■ **Given records**

/-- A micro-operation that is presented is what the next step runs, in the phase of its code. -/
theorem step_present_uop (s : State) {c : BitVec 4} {i : Instr} (h : decode (.uop c) = .ok i) :
    ∃ ph, step (s.present (.uop c)) = exec i { s with ph := ph } := by
  obtain ⟨ph, hph, rfl⟩ := Phase.ofCode_of_decode h
  refine ⟨ph, ?_⟩
  simp only [State.present, hph]
  exact step_sequencer_run rfl h

/-- Settles O8: by the format of the word's packet. -/
theorem placedTableWordRunsNext : Obligations.PlacedTableWordRunsNext := by
  intro s nbits w i hw
  have hd := decodeTableWord_eq_some.1 hw
  rw [State.withFetchWord]
  cases hp : tablePacket nbits w with
  | host hostWord =>
    rw [hp] at hd
    exact ⟨s.ph, step_present_host hd, fun _ => rfl⟩
  | uop c =>
    rw [hp] at hd
    obtain ⟨ph, hstep⟩ := step_present_uop s hd
    exact ⟨ph, hstep, fun hi => absurd hi (by simp [decodeUop_not_isHost hd])⟩

end Sys2Proof.Machine
end

section
/-! Where a micro-operation stops (log entry 8): O36. -/

namespace Sys2Proof.Machine

section
variable {s : State}

/-! ### The shared operations where an address or an index does not exist -/

theorem State.writePad_outOfRange {p : Nat} {bs : List Byte} (h : s.padCap < p + bs.length) :
    s.writePad p bs = none := if_neg (by omega)

theorem State.appendPad_outOfRange {bs : List Byte} {after : State → State}
    (h : s.padCap < s.pp.toNat + bs.length) :
    s.appendPad bs after = .fault (.padAddress s.pp.toNat) := by
  rw [State.appendPad, State.writePad_outOfRange h]

theorem State.putSched_outOfRange {x : Word} {next : Phase} (h : 64 ≤ s.t.toNat) :
    s.putSched x next = .fault (.wordIndex s.t.toNat) := dif_neg (by omega)

/-- The first sixteen words are loaded, not derived (42 R155). -/
theorem State.derivedWord_loaded {t : Nat} (h : t < 16) : s.derivedWord t = none := if_neg (by omega)

/-! ### The micro-operations -/

theorem execUPadcopy_msgAddress (h : s.cfg.msgCap.val ≤ s.pp.toNat) :
    execUPadcopy s = .fault (.msgAddress s.pp.toNat) := if_neg (by omega)

theorem execUPadmark_padAddress (h : s.padCap ≤ s.pp.toNat) :
    execUPadmark s = .fault (.padAddress s.pp.toNat) :=
  State.appendPad_outOfRange (Nat.lt_succ_of_le h)

theorem execUPadzero_padAddress (h : s.padCap ≤ s.pp.toNat) :
    execUPadzero s = .fault (.padAddress s.pp.toNat) :=
  State.appendPad_outOfRange (Nat.lt_succ_of_le h)

theorem execUPadlen_bitLength (h : 2 ^ 64 ≤ 8 * s.len.toNat) :
    execUPadlen s = .fault (.bitLength s.len.toNat) := if_neg (by omega)

theorem execUPadlen_padAddress (hlen : 8 * s.len.toNat < 2 ^ 64) (h : s.padCap < s.pp.toNat + 8) :
    execUPadlen s = .fault (.padAddress s.pp.toNat) := by
  rw [execUPadlen, if_pos hlen]
  exact State.appendPad_outOfRange h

■ **Exercise prompt**
From the entries above, give again exactly the lines running from the line with "64 ≤ s.t.toNat)" to the line with "execUPadcopy s = .fault"; include both of those lines.

■ **Your solution**
theorem State.putSched_outOfRange {x : Word} {next : Phase} (h : 64 ≤ s.t.toNat) :
    s.putSched x next = .fault (.wordIndex s.t.toNat) := dif_neg (by omega)

/-- The first sixteen words are loaded, not derived (42 R155). -/
theorem State.derivedWord_loaded {t : Nat} (h : t < 16) : s.derivedWord t = none := if_neg (by omega)

/-! ### The micro-operations -/

theorem execUPadcopy_msgAddress (h : s.cfg.msgCap.val ≤ s.pp.toNat) :
    execUPadcopy s = .fault (.msgAddress s.pp.toNat) := if_neg (by omega)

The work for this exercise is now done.